Conditional logic and event-driven actions using Axure’s dynamic panel and interaction rules
Axure RP is distinct for combining high-fidelity wireframing with built-in interaction logic inside the same authoring environment. It supports component libraries, reusable widgets, and advanced dynamic behaviors like conditional logic and event-driven actions. Teams can generate shareable prototypes and documentation views that reflect states and flows. The tool’s focus stays on web and app UX behavior modeling rather than full design-system governance.
Pros
- Strong conditional logic and event actions for realistic UX prototypes
- Reusable components and libraries speed up multi-screen workflows
- State-based interactions handle complex UI patterns without extra tooling
- Built-in documentation views help align prototypes and specs
Cons
- Interaction setup can become verbose for large prototypes
- Performance and authoring comfort can degrade with very complex pages
- Collaboration features are less streamlined than dedicated prototyping platforms
- Design-system scale management needs external process and discipline
Best For
Product teams creating behavior-rich prototypes with reusable components and specs
Sketch
vector UIVector UI design with symbol libraries and prototyping features for interactive screen flows.
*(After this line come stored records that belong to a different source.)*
-- ==== Sys2Proof/Machine/Alu.lean ====
section
/-! DEFINITION. The arithmetic of majors 0x00 to 0x23 (R133 to R147). -/

namespace Sys2Proof.Machine

/-! ### Elements (R65, R131) -/

/-- W and N of an integer TYPE. -/
def IntTy.shape : IntTy → Nat × Nat
  | .s32 | .z32 => (32, 1)
  | .s64 | .z64 => (64, 1)
  | .s16x2 | .z16x2 => (16, 2)
  | .s8x4 | .z8x4 => (8, 4)

/-- How a scalar receives a result of this TYPE (R126). -/
def IntTy.ext (t : IntTy) : Ext := if t.signed then .sign else .zero

/-- Element e of a packed value, unsigned. -/
def elemU (w e x : Nat) : Nat := x / 2 ^ (w * e) % 2 ^ w

/-- A w-bit number read as signed. -/
def signed (w x : Nat) : Int := if x < 2 ^ (w - 1) then x else (x : Int) - 2 ^ w

/-- Element e as TYPE reads it. -/
def IntTy.elem (t : IntTy) (e x : Nat) : Int :=
  let u := elemU (IntTy.shape t).1 e x
  if t.signed then signed (IntTy.shape t).1 u else u

/-- The ends of the range of TYPE's elements (R85). -/
def IntTy.lo (t : IntTy) : Int := if t.signed then -2 ^ ((IntTy.shape t).1 - 1) else 0
def IntTy.hi (t : IntTy) : Int := if t.signed then 2 ^ ((IntTy.shape t).1 - 1) - 1 else 2 ^ (IntTy.shape t).1 - 1

/-- x mod 2^w. -/
def wrapTo (w : Nat) (x : Int) : Nat := (x % 2 ^ w).toNat

/-- Pack elements of w bits, element 0 lowest. -/
def packElems (w : Nat) : List Nat → Nat
  | [] => 0
  | x :: xs => x + 2 ^ w * packElems w xs

/-- Apply a function to each element of the operands. -/
def IntTy.map (t : IntTy) (g : List Int → Nat) (vs : List OpVal) : Word64 :=
  BitVec.ofNat 64 (packElems (IntTy.shape t).1
    ((List.range (IntTy.shape t).2).map fun e => g (vs.map fun v => IntTy.elem t e v.val.toNat)))

/-- The same over unsigned elements of width w, with the width. -/
def IntTy.mapU (t : IntTy) (g : Nat → List Nat → Nat) (vs : List OpVal) : Word64 :=
  let w := (IntTy.shape t).1
  BitVec.ofNat 64 (packElems w ((List.range (IntTy.shape t).2).map fun e => g w (vs.map fun v => elemU w e v.val.toNat)))

def arg (xs : List α) (i : Nat) [Inhabited α] : α := xs.getD i default

/-! ### Residue codes of results (R128) -/

/-- A result whose code is generated. -/
def plain (x : Word64) : OpVal × Sticky := (.of x, 0)

/-- TYPEs whose codes are predicted in IADD, ISUB, IMUL, IMAD and MOV (R128). -/
def IntTy.predicts : IntTy → Bool
  | .s32 | .z32 => true
  | _ => false

/-- A 32-bit result with a predicted code: the code the operands' codes give for the exact result, less one for each
2^32 that the width drops, since 2^32 mod 15 is 1 (DEDUCED: log entry 8). -/
def predicted (x : Word64) (code : Int) (exact : Int) : OpVal × Sticky :=
  let c := (code - exact / 2 ^ 32) % 15
  (⟨x, BitVec.ofNat 4 c.toNat, resCode (hi32 x)⟩, 0)

def OpVal.u32 (v : OpVal) : Int := v.val.toNat % 2 ^ 32
def OpVal.code (v : OpVal) : Int := v.lo.toNat

/-- Exact arithmetic on unsigned operands and on their codes alike. -/
def IntTy.arith (t : IntTy) (g : List Int → Int) (vs : List OpVal) : OpVal × Sticky :=
  let x := IntTy.map t (fun xs => wrapTo (IntTy.shape t).1 (g xs)) vs
  if IntTy.predicts t then predicted x (g (vs.map OpVal.code)) (g (vs.map OpVal.u32)) else plain x

/-! ### Integer instructions -/

def AluI.srcs (f : AluI) : List Src := [.op f.a f.ty.w64, SrcB.src f.b f.ty.w64]
def AluI3.srcs (f : AluI3) : List Src := [.op f.a f.ty.w64, .op f.b f.ty.w64, .op f.c f.ty.w64]

def intDest (d : Operand) (t : IntTy) : Dest := .reg d t.w64 (IntTy.ext t)

/-- An integer instruction D, A, B. -/
def AluI.op (f : AluI) (g : List OpVal → OpVal × Sticky) : AluOp :=
  { g := f.g, dst := intDest f.d f.ty, srcs := AluI.srcs f, f := fun _ _ _ vs => g vs }

def AluI1.op (f : AluI1) (g : List OpVal → OpVal × Sticky) : AluOp :=
  { g := f.g, dst := intDest f.d f.ty, srcs := [.op f.a f.ty.w64], f := fun _ _ _ vs => g vs }

def AluI3.op (f : AluI3) (g : List OpVal → OpVal × Sticky) : AluOp :=
  { g := f.g, dst := intDest f.d f.ty, srcs := AluI3.srcs f, f := fun _ _ _ vs => g vs }

/-- IADD (R133). -/
def execIadd (f : AluI) (s : State) : Host.Outcome State Fault Refusal :=
  (AluI.op f (IntTy.arith f.ty fun xs => arg xs 0 + arg xs 1)).run s

/-- ISUB (R133). -/
def execIsub (f : AluI) (s : State) : Host.Outcome State Fault Refusal :=
  (AluI.op f (IntTy.arith f.ty fun xs => arg xs 0 - arg xs 1)).run s

/-- A saturating result: clamped elements set SAT (R133). -/
def IntTy.clamped (t : IntTy) (g : List Int → Int) (vs : List OpVal) : OpVal × Sticky :=
  let x := IntTy.map t (fun xs => wrapTo (IntTy.shape t).1 (max (IntTy.lo t) (min (IntTy.hi t) (g xs)))) vs
  let out := (List.range (IntTy.shape t).2).any fun e =>
    let y := g (vs.map fun v => IntTy.elem t e v.val.toNat)
    y < IntTy.lo t || IntTy.hi t < y
  (.of x, if out then fSAT else 0)

/-- IADDS (R133). -/
def execIadds (f : AluI) (s : State) : Host.Outcome State Fault Refusal :=
  (AluI.op f (IntTy.clamped f.ty fun xs => arg xs 0 + arg xs 1)).run s

/-- ISUBS (R133). -/
def execIsubs (f : AluI) (s : State) : Host.Outcome State Fault Refusal :=
  (AluI.op f (IntTy.clamped f.ty fun xs => arg xs 0 - arg xs 1)).run s

/-- IMUL (R133). -/
def execImul (f : AluI) (s : State) : Host.Outcome State Fault Refusal :=
  (AluI.op f (IntTy.arith f.ty fun xs => arg xs 0 * arg xs 1)).run s

/-- IMULH: the floor quotient of the product by 2^W (R133). -/
def execImulh (f : AluI) (s : State) : Host.Outcome State Fault Refusal :=
  (AluI.op f fun vs => plain (IntTy.map f.ty (fun xs =>
    wrapTo (IntTy.shape f.ty).1 (arg xs 0 * arg xs 1 / 2 ^ (IntTy.shape f.ty).1)) vs)).run s

/-- IMAD (R133). -/
def execImad (f : AluI3) (s : State) : Host.Outcome State Fault Refusal :=
  (AluI3.op f (IntTy.arith f.ty fun xs => arg xs 0 * arg xs 1 + arg xs 2)).run s

/-- A function of elements written mod 2^W with a generated code. -/
def IntTy.wrapped (t : IntTy) (g : List Int → Int) (vs : List OpVal) : OpVal × Sticky :=
  plain (IntTy.map t (fun xs => wrapTo (IntTy.shape t).1 (g xs)) vs)

/-- IMIN (R133). -/
def execImin (f : AluI) (s : State) : Host.Outcome State Fault Refusal :=
  (AluI.op f (IntTy.wrapped f.ty fun xs => min (arg xs 0) (arg xs 1))).run s

/-- IMAX (R133). -/
def execImax (f : AluI) (s : State) : Host.Outcome State Fault Refusal :=
  (AluI.op f (IntTy.wrapped f.ty fun xs => max (arg xs 0) (arg xs 1))).run s

/-- IABS: Lo gives Lo (R133). -/
def execIabs (f : AluI1) (s : State) : Host.Outcome State Fault Refusal :=
  (AluI1.op f (IntTy.wrapped f.ty fun xs => if arg xs 0 < 0 then -arg xs 0 else arg xs 0)).run s

/-- INEG (R133). -/
def execIneg (f : AluI1) (s : State) : Host.Outcome State Fault Refusal :=
  (AluI1.op f (IntTy.wrapped f.ty fun xs => -arg xs 0)).run s

/-! ### Logic and shifts (R134, R135) -/

/-- The value of an operand, all 64 bits. -/
def bitsOf (vs : List OpVal) (i : Nat) : Word64 := (vs.getD i {}).val

/-- AND (R134). -/
def execAnd (f : AluI) (s : State) : Host.Outcome State Fault Refusal :=
  (AluI.op f fun vs => plain (bitsOf vs 0 &&& bitsOf vs 1)).run s

/-- OR (R134). -/
def execOr (f : AluI) (s : State) : Host.Outcome State Fault Refusal :=
  (AluI.op f fun vs => plain (bitsOf vs 0 ||| bitsOf vs 1)).run s

/-- XOR (R134). -/
def execXor (f : AluI) (s : State) : Host.Outcome State Fault Refusal :=
  (AluI.op f fun vs => plain (bitsOf vs 0 ^^^ bitsOf vs 1)).run s

/-- ANDN: a and not b (R134). -/
def execAndn (f : AluI) (s : State) : Host.Outcome State Fault Refusal :=
  (AluI.op f fun vs => plain (bitsOf vs 0 &&& ~~~(bitsOf vs 1))).run s

/-- NOT (R134). -/
def execNot (f : AluI1) (s : State) : Host.Outcome State Fault Refusal :=
  (AluI1.op f fun vs => plain (~~~(bitsOf vs 0))).run s

/-- A shift of each element by the matching element of B, mod W; an immediate shifts every element alike (R135). -/
def AluI.shift (f : AluI) (g : Nat → Nat → Nat → Nat) : AluOp :=
  AluI.op f fun vs =>
    let w := (IntTy.shape f.ty).1
    plain (IntTy.mapU f.ty (fun w xs => g w (arg xs 0) (arg xs 1 % w)) [vs.getD 0 {}, vs.getD 1 {}] &&&
      (if w = 64 then BitVec.allOnes 64 else 0xFFFFFFFF))

/-- SHL (R135). -/
def execShl (f : AluI) (s : State) : Host.Outcome State Fault Refusal :=
  (AluI.shift f fun w a k => a * 2 ^ k % 2 ^ w).run s

/-- SHR (R135). -/
def execShr (f : AluI) (s : State) : Host.Outcome State Fault Refusal := (AluI.shift f fun _ a k => a / 2 ^ k).run s

/-- SAR (R135). -/
def execSar (f : AluI) (s : State) : Host.Outcome State Fault Refusal :=
  (AluI.shift f fun w a k => wrapTo w (signed w a / 2 ^ k)).run s

/-- ROT, to the left (R135). -/
def execRot (f : AluI) (s : State) : Host.Outcome State Fault Refusal :=
  (AluI.shift f fun w a k => (a * 2 ^ k + a / 2 ^ (w - k)) % 2 ^ w).run s

/-! ### Bit fields and bytes (R136 to R138) -/

/-- BFX and BFI: offset and length are unsigned 32-bit values. -/
def u32At (vs : List OpVal) (i : Nat) : Nat := (bitsOf vs i).toNat % 2 ^ 32

/-- The field BFX extracts. -/
def bfx (t : IntTy) (a off len : Nat) : Nat :=
  let w := (IntTy.shape t).1
  let off := min off w
  let len := min len w
  if len = 0 then 0
  else
    let f := (IntTy.elem t 0 a / 2 ^ off % 2 ^ len).toNat
    if t.signed then wrapTo w (signed len f) else f

/-- BFX (R136). -/
def execBfx (f : AluI3) (s : State) : Host.Outcome State Fault Refusal :=
  AluOp.run { g := f.g, dst := intDest f.d f.ty, srcs := [.op f.a f.ty.w64, .op f.b false, .op f.c false],
              f := fun _ _ _ vs => plain (BitVec.ofNat 64 (bfx f.ty (bitsOf vs 0).toNat (u32At vs 1) (u32At vs 2))) } s

/-- The mask of a BFI field of a W-bit word. -/
def bfiMask (w off len : Nat) : Word64 :=
  let off := min off w
  BitVec.ofNat 64 ((2 ^ (min len (w - off)) - 1) * 2 ^ off)

/-- BFI, with D as its base (R136). -/
def execBfi (f : AluI3) (s : State) : Host.Outcome State Fault Refusal :=
  let w := (IntTy.shape f.ty).1
  AluOp.run { g := f.g, dst := intDest f.d f.ty,
              srcs := [.op f.a f.ty.w64, .op f.b false, .op f.c false, .op f.d f.ty.w64],
              f := fun _ _ _ vs =>
                let m := bfiMask w (u32At vs 1) (u32At vs 2)
                plain ((bitsOf vs 3 &&& ~~~m) ||| ((bitsOf vs 0 <<< min (u32At vs 1) w) &&& m)) } s

/-- The zero bits above the highest 1 of a w-bit number. -/
def clzOf (w x : Nat) : Nat := w - bitLen x

/-- CLZ (R137). -/
def execClz (f : AluI1) (s : State) : Host.Outcome State Fault Refusal :=
  (AluI1.op f fun vs => plain (IntTy.mapU f.ty (fun w xs => clzOf w (arg xs 0)) vs)).run s

/-- The 1 bits among the low w. -/
def popOf (w x : Nat) : Nat := ((List.range w).filter fun i => bitOf x i).length

/-- POPC (R137). -/
def execPopc (f : AluI1) (s : State) : Host.Outcome State Fault Refusal :=
  (AluI1.op f fun vs => plain (IntTy.mapU f.ty (fun w xs => popOf w (arg xs 0)) vs)).run s

/-- Bit i to bit w-1-i. -/
def revOf (w x : Nat) : Nat := (List.range w).foldl (fun a i => if bitOf x i then a + 2 ^ (w - 1 - i) else a) 0

/-- BREV (R137). -/
def execBrev (f : AluI1) (s : State) : Host.Outcome State Fault Refusal :=
  (AluI1.op f fun vs => plain (IntTy.mapU f.ty (fun w xs => revOf w (arg xs 0)) vs)).run s

/-- One byte of PERMB. -/
def permByte (a b i : Nat) : Nat :=
  let n := b / 2 ^ (4 * i) % 16
  let y := a / 2 ^ (8 * (n % 4)) % 256
  if bitOf n 3 then 0 else if bitOf n 2 then (if 128 ≤ y then 255 else 0) else y

/-- PERMB (R138). -/
def execPermb (f : AluI) (s : State) : Host.Outcome State Fault Refusal :=
  (AluI.op f fun vs =>
    plain (BitVec.ofNat 64 (packElems 8 ((List.range 4).map (permByte (u32At vs 0) (u32At vs 1)))))).run s

/-! ### Compare, select, move (R139 to R142) -/

def ICond.holds : ICond → Int → Int → Bool
  | .eq, a, b => a = b
  | .ne, a, b => a ≠ b
  | .lt, a, b => a < b
  | .le, a, b => a ≤ b
  | .gt, a, b => b < a
  | .ge, a, b => b ≤ a

def flagVal (b : Bool) : OpVal := .nat (if b then 1 else 0)

/-- ICMP (R139). -/
def execIcmp (cc : ICond) (g : Guard) (ty : IntTy) (pd : Fin 8) (a : Operand) (b : SrcB) (s : State) :
    Host.Outcome State Fault Refusal :=
  AluOp.run { g := g, dst := .pred pd, srcs := [.op a ty.w64, SrcB.src b ty.w64],
              f := fun _ _ _ vs => (flagVal (ICond.holds cc (IntTy.elem ty 0 (bitsOf vs 0).toNat)
                (IntTy.elem ty 0 (bitsOf vs 1).toNat)), 0) } s

/-- Quiet float comparison: -0 equals +0, a NaN is unordered (R140). -/
def FCond.holds (cc : FCond) (a b : FV) : Bool :=
  let uno := a.isNaN || b.isNaN
  match cc with
  | .eq => !uno && a.eq b
  | .ne => uno || !a.eq b
  | .lt => !uno && a.lt b
  | .le => !uno && !b.lt a
  | .gt => !uno && b.lt a
  | .ge => !uno && !a.lt b
  | .uno => uno
  | .ord => !uno

/-- FCMP (R140). -/
def execFcmp (cc : FCond) (g : Guard) (_ty : FloatTy) (_rnd : Rnd) (pd : Fin 8) (a : Operand) (b : SrcB) (s : State) :
    Host.Outcome State Fault Refusal :=
  AluOp.run { g := g, dst := .pred pd, srcs := [.op a false, SrcB.src b false],
              f := fun c s l vs =>
                let ftz := modeFtz (c.mode s l)
                let x := fp32.read ftz (u32At vs 0)
                let y := fp32.read ftz (u32At vs 1)
                (flagVal (FCond.holds cc x y), sigFlag [x, y]), float := true } s

/-- SEL: the lane's predicate bit chooses; on the scalar unit the lane that counts is the lowest of Eff (R141). -/
def execSel (g : Guard) (ty : IntTy) (d a b : Operand) (p : Fin 8) (neg : Bool) (s : State) :
    Host.Outcome State Fault Refusal :=
  AluOp.run { g := g, dst := intDest d ty, srcs := [.op a ty.w64, .op b ty.w64],
              f := fun c _ l vs =>
                plain (if (c.w.pAt p.val).getLsbD l != neg then bitsOf vs 0 else bitsOf vs 1) } s

/-- MOV: a register source hands on its residue code in types s32 and z32 (R128, R142). -/
def execMov (g : Guard) (ty : IntTy) (d : Operand) (b : SrcB) (s : State) : Host.Outcome State Fault Refusal :=
  AluOp.run { g := g, dst := intDest d ty, srcs := [SrcB.src b ty.w64],
              f := fun _ _ _ vs =>
                let v := vs.getD 0 {}
                if IntTy.predicts ty then (v, 0) else plain v.val } s

/-! ### Modular arithmetic (R143, R144) -/

def badModulus (m : Nat) : Bool := m < 2 || 2 ^ 31 - 1 < m

/-- A modular instruction with its modulus in C. -/
def AluI3.modOp (f : AluI3) (g : Int → Int → Int) : AluOp :=
  { AluI3.op f (fun vs =>
      let m := u32At vs 2
      plain (BitVec.ofNat 64
        ((g (IntTy.elem f.ty 0 (bitsOf vs 0).toNat) (IntTy.elem f.ty 0 (bitsOf vs 1).toNat)) % (m : Int)).toNat)) with
    bad := fun vs => badModulus (u32At vs 2) }

/-- MODMUL (R143). -/
def execModmul (f : AluI3) (s : State) : Host.Outcome State Fault Refusal := (AluI3.modOp f fun a b => a * b).run s

/-- MODADD (R143). -/
def execModadd (f : AluI3) (s : State) : Host.Outcome State Fault Refusal := (AluI3.modOp f fun a b => a + b).run s

/-- MODSUB (R143). -/
def execModsub (f : AluI3) (s : State) : Host.Outcome State Fault Refusal := (AluI3.modOp f fun a b => a - b).run s

/-- Extended Euclid: from r0 and r1 with coefficients t0 and t1 to the last nonzero remainder and its coefficient. -/
def euclid : Nat → Int → Int → Int → Int → Int × Int
  | 0, r0, _, t0, _ => (r0, t0)
  | n + 1, r0, r1, t0, t1 => if r1 = 0 then (r0, t0) else euclid n r1 (r0 % r1) t1 (t0 - r0 / r1 * t1)

/-- The inverse of a mod m, or 0 if there is none. -/
def modInverse (a m : Int) : Nat :=
  let r := euclid 64 m (a % m) 0 1
  if r.1 = 1 then (r.2 % m).toNat else 0

/-- MODRCP, with its modulus in B (R144). -/
def execModrcp (f : AluI) (s : State) : Host.Outcome State Fault Refusal :=
  AluOp.run { AluI.op f (fun vs =>
      plain (BitVec.ofNat 64 (modInverse (IntTy.elem f.ty 0 (bitsOf vs 0).toNat) (u32At vs 1)))) with
    bad := fun vs => badModulus (u32At vs 1) } s

end Sys2Proof.Machine
end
Symbols and overrides for component-based design prototyping
Sketch stands out for its design-first workflow built around a lightweight macOS app and a mature symbol system. It excels at turning UI concepts into clickable prototypes using linked artboards and transitions. Collaboration and handoff are strengthened through component libraries and export paths for assets. Version history and integrations support teams that need repeatable design iterations.
Pros
- Symbols and reusable components speed consistent UI prototyping
- Prototyping via artboard linking supports interactive flows without heavy setup
- Export tooling covers multiple asset formats for developer handoff
Cons
- macOS-only workflow limits adoption for cross-platform teams
- Real-time collaboration depends on separate services instead of core editing
- Complex prototypes can become harder to manage across large files
Best For
UI teams prototyping workflows in a design system-driven process
More related reading
InVision
prototype reviewPrototype and feedback workflow that historically provided screen interactivity and review annotations for product teams.
Prototype sharing with screen-level commenting for tight design review loops
InVision stands out for turning static design files into interactive prototypes with click-through flows and stakeholder-ready sharing links. Core capabilities include prototype creation from design imports, component-based interactions, hotspots, and animation-driven transitions between screens. Collaboration features such as comments on screens and versioned revisions help teams review early concepts without a separate handoff step. Playback supports device framing and accessibility-friendly navigation patterns for testing flows across layouts.
Pros
- Quickly converts imported designs into clickable prototypes with hotspots
- Supports smooth screen-to-screen transitions for UX flow review
- Commenting on specific prototype screens improves review accuracy
- Sharing links enable fast stakeholder testing without extra tooling
Cons
- Advanced interactions can feel limited versus specialized prototyping tools
- Large prototypes can slow down editing and playback reliability
- Collaboration stays prototype-centric instead of becoming a full workflow suite
Best For
Product teams prototyping UX flows and collecting structured feedback
Justinmind
enterprise prototypingRapid UX prototyping with state management, reusable components, and interaction logic for mobile and web experiences.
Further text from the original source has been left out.